[Opening Data excerpts section]

-- ==== Sys2Proof/Machine/KeyBase.lean ====
section
/-! DEFINITION. The key store as other families use it (chapter 12): ladder keys, key table entries, attribute records with their leases, the
checks of a handle, and erasure. -/

namespace Sys2Proof.Machine

def State.modKeys (s : State) (f : KeyStore → KeyStore) : State := { s with keys := f s.keys }

-- Ladder --------------------------------------------------------------------------------------------------------------------

def seatContext (s : State) (seat gen : Nat) : Bytes := beBytes 2 seat ++ beBytes 2 gen ++ beBytes 8 s.keys.epoch

/-- KEK(s, g) and CK(s, g) of R366. -/
def kek (s : State) (seat gen : Nat) : Bytes := ladderKdf (s.keys.bk.getD []) "GXP seat kek" (seatContext s seat gen)

def ctxKey (s : State) (seat gen : Nat) : Bytes := ladderKdf (s.keys.bk.getD []) "GXP seat ctx" (seatContext s seat gen)

/-- The epoch tag of R366. -/
def epochTagOf (s : State) : Nat := fieldBE (ladderKdf (s.keys.bk.getD []) "GXP epoch tag" (beBytes 8 s.keys.epoch)) 0 4

/-- The seat keys of a seat are held: at most 64 seats, the least recently used dropped (R368). -/
def holdSeatKeys (s : State) (seat gen : Nat) : State :=
  s.modKeys (fun k => { k with seatKeys := ((seat, gen) :: k.seatKeys.filter (fun p => !(p == (seat, gen)))).take 64 })

-- Entries -------------------------------------------------------------------------------------------------------------------

/-- Largest MAT_LEN of R377. -/
abbrev maxMat : Nat := 4896

/-- A key table entry as R371 lays it out. -/
structure Entry where
  format  : Nat
  state   : Nat
  seat    : Nat
  gen     : Nat
  attr    : Nat
  matLen  : Nat
  expires : Nat
  limit   : Nat
  count   : Nat
  blob    : Nat
  nonce   : Bytes
  inl     : Bytes
  tag     : Bytes
  deriving DecidableEq, Repr

def entryOf (b : Bytes) : Entry :=
  { format := fieldLE b 0 1, state := fieldLE b 1 1, seat := fieldLE b 2 2, gen := fieldLE b 4 2, attr := fieldLE b 8 4, matLen := fieldLE b 12 4
    expires := fieldLE b 16 8, limit := fieldLE b 24 8, count := fieldLE b 32 8, blob := fieldLE b 40 8, nonce := sliceZ b 48 12
    inl := sliceZ b 64 176, tag := sliceZ b 240 16 }

/-- Bytes 0 to 31 of an entry. -/
def entryHead (e : Entry) : Bytes :=
  leBytes 1 e.format ++ leBytes 1 e.state ++ leBytes 2 e.seat ++ leBytes 2 e.gen ++ zeros 2 ++ leBytes 4 e.attr ++ leBytes 4 e.matLen
    ++ leBytes 8 e.expires ++ leBytes 8 e.limit

/-- The 256 bytes of an entry. -/
def entryBytes (e : Entry) : Bytes :=
  entryHead e ++ leBytes 8 e.count ++ leBytes 8 e.blob ++ sliceZ e.nonce 0 12 ++ zeros 4 ++ sliceZ e.inl 0 176 ++ sliceZ e.tag 0 16

/-- Additional data of an entry's seal (R372), from its bytes. -/
def entryAad (b : Bytes) (h : Nat) : Bytes := sliceZ b 0 32 ++ sliceZ b 40 24 ++ leBytes 4 h

/-- Seat address of an entry (R370). -/
def entryAddr (s : State) (seat h : Nat) : Nat := (s.seat seat).act.keytab + 256 * h

/-- The material of an entry under its TAG. -/
def openEntry (s : State) (seat gen h : Nat) (b blob : Bytes) : Option Bytes :=
  let e := entryOf b
  let ct := if e.matLen ≤ 176 then e.inl.take e.matLen else blob
  gcmOpen (kek s seat gen) e.nonce (entryAad b h) ct e.tag

/-- Seal an entry (R372): the next nonce, the entry's bytes, and the bytes for BLOB_ADDR when the material does not fit inline. -/
def sealEntry (s : State) (seat gen h attr expires limit count blob : Nat) (mat : Bytes) : State × Bytes × Bytes :=
  let s := holdSeatKeys s seat gen
  let nonce := leBytes 4 s.keys.wrapStarts ++ leBytes 8 s.keys.sealCount
  let inl := decide (mat.length ≤ 176)
  let e : Entry := { format := 1, state := 1, seat := seat, gen := gen, attr := attr, matLen := mat.length, expires := expires, limit := limit, count := count
                     blob := if inl then 0 else blob, nonce := nonce, inl := [], tag := [] }
  let r := gcmSeal (kek s seat gen) nonce (entryAad (entryBytes e) h) mat
  let s := s.modKeys (fun k => { k with sealCount := k.sealCount + 1 })
  (s, entryBytes { e with inl := if inl then r.1 else [], tag := r.2 }, if inl then [] else r.1)

-- KEYATTR -------------------------------------------------------------------------------------------------------------------

def attrAlg (a : Nat) : Nat := a / 2 ^ 24
def attrGuarded (a : Nat) : Bool := a.testBit 23
def attrExportable (a : Nat) : Bool := a.testBit 22
def attrWrap (a : Nat) : Bool := a.testBit 21

/-- Lifetime in seconds, 0 for none (R376). -/
def attrLife (a : Nat) : Nat :=
  a % 2 ^ 14 * (match bits a 15 14 with
    | 0 => 1
    | 1 => 60
    | 2 => 3600
    | _ => 86400)

/-- EXPIRES for an entry written now (R378). -/
def expiresAt (s : State) (a : Nat) : Nat := if attrLife a = 0 then 0 else s.secs + attrLife a

/-- MAT_LEN of an algorithm, where R377 lists one (0 where it lists a range). -/
def algLen (alg : Nat) : Nat :=
  match alg with
  | 0x01 => 16 | 0x02 => 24 | 0x03 => 32 | 0x04 => 32 | 0x05 => 64 | 0x06 => 32
  | 0x30 => 32 | 0x31 => 48 | 0x32 => 32 | 0x33 => 32
  | 0x40 => 1632 | 0x41 => 2400 | 0x42 => 3168 | 0x48 => 2560 | 0x49 => 4032 | 0x4A => 4896
  | _ => 0

/-- A length that R377 lists. -/
def matLenOk (alg n : Nat) : Bool :=
  match alg with
  | 0x08 => decide (1 ≤ n) && decide (n ≤ 64)
  | 0x09 => decide (1 ≤ n) && decide (n ≤ 64)
  | 0x0A => decide (1 ≤ n) && decide (n ≤ 128)
  | 0x0B => decide (1 ≤ n) && decide (n ≤ 128)
  | 0x10 => decide (16 ≤ n) && decide (n ≤ 64)
  | 0x20 => n % 40 == 0 && decide (40 ≤ n) && decide (n ≤ 2560)
  | 0x21 => n % 8 == 0 && decide (8 ≤ n) && decide (n ≤ 1024)
  | _ => decide (0 < algLen alg) && n == algLen alg

/-- An ALG value of R377. -/
def algOk (alg : Nat) : Bool := decide (0 < algLen alg) || (decide (0x08 ≤ alg) && decide (alg ≤ 0x0B)) || alg == 0x10 || alg == 0x20 || alg == 0x21

/-- KEYATTR of an entry to be written: reserved bits, ALG, and WRAP and GUARDED where the algorithm allows them (R376, R377, R388). -/
def attrOk (a : Nat) : Bool :=
  let alg := attrAlg a
  bits a 20 16 == 0 && algOk alg
    && (!attrWrap a || (decide (1 ≤ alg) && decide (alg ≤ 3)))
    && (!attrGuarded a || decide (alg ≤ 0x0B))

/-- Expired (R378, R379): the subcode of KEY_EXPIRED. -/
def expiredSub (s : State) (expires limit count : Nat) : Option Nat :=
  if expires ≠ 0 ∧ expires ≤ s.secs then some 0 else if limit ≠ 0 ∧ limit ≤ count then some 1 else none

-- Attribute records ---------------------------------------------------------------------------------------------------------

def isAttr (seat handle : Nat) (a : Attr) : Bool := a.seat == seat && a.handle == handle

/-- The record of a handle of the seat's present generation. -/
def findAttr (s : State) (seat handle : Nat) : Option Attr :=
  s.keys.attrs.find? (fun a => isAttr seat handle a && a.gen == (s.seat seat).gen)

/-- Drop a record without write-back. -/
def dropAttr (s : State) (seat handle : Nat) : State := s.modKeys (fun k => { k with attrs := k.attrs.filter (fun a => !isAttr seat handle a) })

def modAttr (s : State) (seat handle : Nat) (f : Attr → Attr) : State :=
  s.modKeys (fun k => { k with attrs := k.attrs.map (fun a => if isAttr seat handle a then f a else a) })

/-- Write a count to USE_COUNT of an entry. -/
def writeCount (s : State) (o : Owner) (seat handle n : Nat) : State := addWrite s o seat (entryAddr s seat handle + 32) (leBytes 8 n) 2

/-- Put a record at the head; past 65,536 the least recently used leaves, with its exact count when it holds a lease (R374, R379). -/
def putAttr (s : State) (a : Attr) : State :=
  let all := a :: s.keys.attrs.filter (fun x => !isAttr a.seat a.handle x)
  let s := s.modKeys (fun k => { k with attrs := all.take 65536 })
  match all.drop 65536 with
  | [] => s
  | x :: _ => if x.stored.isSome then writeCount s (.writeBack none) x.seat x.handle x.count else s

/-- What counting one use answers (R379). -/
inductive UseResult where
  | counted (s : State)
  | expired (sub : Nat)
  | wait (s : State)

/-- Ask for a lease: USE_COUNT + 4,096, capped at USE_LIMIT, unless one is on its way. -/
def askLease (s : State) (a : Attr) (job : Nat) : State :=
  if a.leasing.isSome then s
  else
    let v := min (a.count + 4096) a.limit
    modAttr (writeCount s (.keyLease a.seat a.handle job) a.seat a.handle v) a.seat a.handle (fun a => { a with leasing := some v, leaseReq := s.mem.nextId })

/-- The lease write a job waits for from now on (R261, R379, R439). -/
def setWait (s : State) (id : Nat) (w : LeaseWait) : State := s.modJob id (fun j => { j with leaseWait := w })

/-- Count one use of a key for a job (R378, R379); a job that waits to count it waits for the lease write of the key (R394). -/
def countUse (s : State) (a : Attr) (job : Nat) : UseResult :=
  match expiredSub s a.expires a.limit a.count with
  | some sub => .expired sub
  | none =>
    if a.limit = 0 then .counted s
    else
      match a.stored with
      | none => .wait (setWait (askLease s a job) job (.use a.handle))
      | some v =>
        if a.count < v then
          let a' := { a with count := a.count + 1 }
          let s := setWait (modAttr s a.seat a.handle (fun x => { x with count := x.count + 1 })) job .none
          .counted (if v < a.limit ∧ v ≤ a'.count + 1024 then askLease s a' job else s)
        else .wait (setWait (askLease s a job) job (.use a.handle))

/-- A lease write is acknowledged: the one the record asked for, by the number of its request (a record that has gone meanwhile may have left one on its way). -/
def leaseAcked (s : State) (seat handle req : Nat) : State :=
  modAttr s seat handle (fun a => match a.leasing with
    | some v => if a.leaseReq = req then { a with stored := some v, leasing := none } else a
    | none => a)

-- Checks of a handle --------------------------------------------------------------------------------------------------------

/-- The reads of an entry, by stage (0 check, 1 load, 2 second check), and of its blob. -/
def keyKey (h stage : Nat) : BufKey := { kind := .key, a := h, b := stage }

def keyRead (s : State) (j : Job) (h stage : Nat) : Read := Read.make (keyKey h stage) j.seat (entryAddr s j.seat h) 256 2

def blobRead (j : Job) (h stage : Nat) (e : Entry) : Read := Read.make { kind := .keyBlob, a := h, b := stage } j.seat e.blob e.matLen 2

/-- The first 4,096 bytes of a read, and the rest, as reads of their own: the input stage of an engine holds no more at once (R354). -/
def Read.head (r : Read) : Read := { r with key := { r.key with b := r.key.b + 16 }, pieces := cutRuns r.pieces 0 4096 }

def Read.len (r : Read) : Nat := (r.pieces.map (·.2)).foldl (· + ·) 0

def Read.rest (r : Read) : Read := { r with key := { r.key with b := r.key.b + 32 }, pieces := cutRuns r.pieces 4096 (r.len - 4096) }

/-- The bytes of a read that may have come in two parts. -/
def Job.allParts (j : Job) (r : Read) : Option Bytes := j.all r <|> (j.all r.head).bind (fun a => (j.all r.rest).map (a ++ ·))

/-- A key-management job on the handle is in progress (R393): started, or its writes still out. -/
def keyBusy (s : State) (j : Job) (h : Nat) : Bool :=
  s.jobs.any (fun k => k.id != j.id && k.seat == j.seat && decide (0x60 ≤ k.opcode) && decide (k.opcode ≤ 0x68) && k.fld 20 4 == h
    && ((k.phase == .store true && k.started) || (k.phase == .done && writesOut s k.id)))

/-- A key-management opcode (R383). -/
def isKeyOp (op : Nat) : Bool := decide (0x60 ≤ op) && decide (op ≤ 0x68)

/-- A read brings the entry of a handle or its blob for a check or load that is still to be made; what a placed job holds of OUTREF was judged before. -/
def isEntryRead (h : Nat) (j : Job) (k : BufKey) : Bool :=
  k.a == h && (k.kind == .key || k.kind == .keyBlob || k.kind == .subj || k.kind == .subjBlob) && (k.b != 3 || j.phase == .held)

/-- A job may have read the entry of a key of the seat for a check or a load that is still to be made; a key-management job once started has made its
checks (R392). -/
def mayCheck (seat : Nat) (j : Job) : Bool :=
  (j.seat == seat || j.opcode == 0x70 || j.opcode == 0x71) && j.outcome.isNone && !(isKeyOp j.opcode && j.started)

/-- A key-management job starts on a handle: what other jobs have read of the entry for checks still to be made is given up, and read anew once the job
has left the entry as it is then (R393, R394). -/
def staleEntry (s : State) (id seat h : Nat) : State :=
  let hit := fun (k : Nat) (key : BufKey) => k != id && (s.job? k).any (fun j => mayCheck seat j && isEntryRead h j key)
  let s' : State := { s with jobs := s.jobs.map (fun j => if j.id != id && mayCheck seat j then { j with got := j.got.filter (fun g => !isEntryRead h j g.1) } else j) }
  { s' with mem := { s'.mem with accesses := s'.mem.accesses.filterMap (fun a =>
      match a.owner with
      | .jobRead k key _ => if hit k key then (if a.issued then some (a.discarded false) else none) else some a
      | _ => some a) } }

/-- What a check or a load of a key answers. -/
inductive KeyAnswer where
  /-- reads that have not come -/
  | need (rs : List Read)
  /-- wait for a key-management job (R393) -/
  | busy
  | bad (sub : Nat)
  | good (a : Attr) (mat : Bytes)

/-- Read and judge an entry (R373): 0x02, 0x03, or the record and the material. -/
def judgeEntry (s : State) (j : Job) (h stage : Nat) : KeyAnswer :=
  let r := keyRead s j h stage
  match j.all r with
  | none => .need [r]
  | some b =>
    let e := entryOf b
    let gen := (s.seat j.seat).gen
    if e.state ≠ 1 ∨ e.format ≠ 1 then .bad 2
    else if e.seat ≠ j.seat ∨ e.gen ≠ gen ∨ maxMat < e.matLen then .bad 3
    else
      let rb := blobRead j h stage e
      match (if e.matLen ≤ 176 then some [] else j.allParts rb) with
      | none => .need [rb]
      | some blob =>
        match openEntry s j.seat gen h b blob with
        | none => .bad 3
        | some mat =>
          .good { seat := j.seat, gen := gen, handle := h, attr := e.attr, expires := e.expires, limit := e.limit, count := e.count, matLen := e.matLen, blob := e.blob } mat

/-- The checks of R373 on a handle: the record when one is held, else the entry. No material is given out. -/
def checkKey (s : State) (j : Job) (h stage : Nat) : KeyAnswer :=
  if (s.seat j.seat).act.keyLen ≤ h then .bad 1
  else if keyBusy s j h then .busy
  else
    match findAttr s j.seat h with
    | some a => .good a []
    | none =>
      match judgeEntry s j h stage with
      | .good a _ => .good a []
      | x => x

/-- Load material: the entry is read and opened under its TAG (R374), which waits like any check for a key-management job on the handle (R393), but for
that of a key-management job, whose checks are made; the record held keeps its count. -/
def loadKey (s : State) (j : Job) (h stage : Nat) : KeyAnswer :=
  if (s.seat j.seat).act.keyLen ≤ h then .bad 1
  else if !isKeyOp j.opcode && keyBusy s j h then .busy
  else
    match judgeEntry s j h stage with
    | .good a mat => .good ((findAttr s j.seat h).getD a) mat
    | x => x

/-- Keep the record of a handle that has passed, most recently used. -/
def keepAttr (s : State) (a : Attr) : State := putAttr (holdSeatKeys s a.seat a.gen) a

-- Erasure -------------------------------------------------------------------------------------------------------------------

/-- Erase what the block holds of a seat's keys (R154 step 3, R395), and its DRBG instance. -/
def eraseSeatKeys (s : State) (seat : Nat) : State :=
  zeroInst (s.modKeys (fun k =>
    { k with attrs := k.attrs.filter (fun a => a.seat != seat), scheds := k.scheds.filter (fun c => c.seat != seat)
             slots := k.slots.filter (fun c => c.seat != seat), seatKeys := k.seatKeys.filter (fun p => p.1 != seat) })) seat

end Sys2Proof.Machine
end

[Closing Data excerpts section]

## The task
Taking the entries above, write out exactly each line from the one holding "def Job.allParts (j" to the one holding "s.jobs.any (fun k", both included, and stop there.

## Exercise response
def Job.allParts (j : Job) (r : Read) : Option Bytes := j.all r <|> (j.all r.head).bind (fun a => (j.all r.rest).map (a ++ ·))

/-- A key-management job on the handle is in progress (R393): started, or its writes still out. -/
def keyBusy (s : State) (j : Job) (h : Nat) : Bool :=
  s.jobs.any (fun k => k.id != j.id && k.seat == j.seat && decide (0x60 ≤ k.opcode) && decide (k.opcode ≤ 0x68) && k.fld 20 4 == h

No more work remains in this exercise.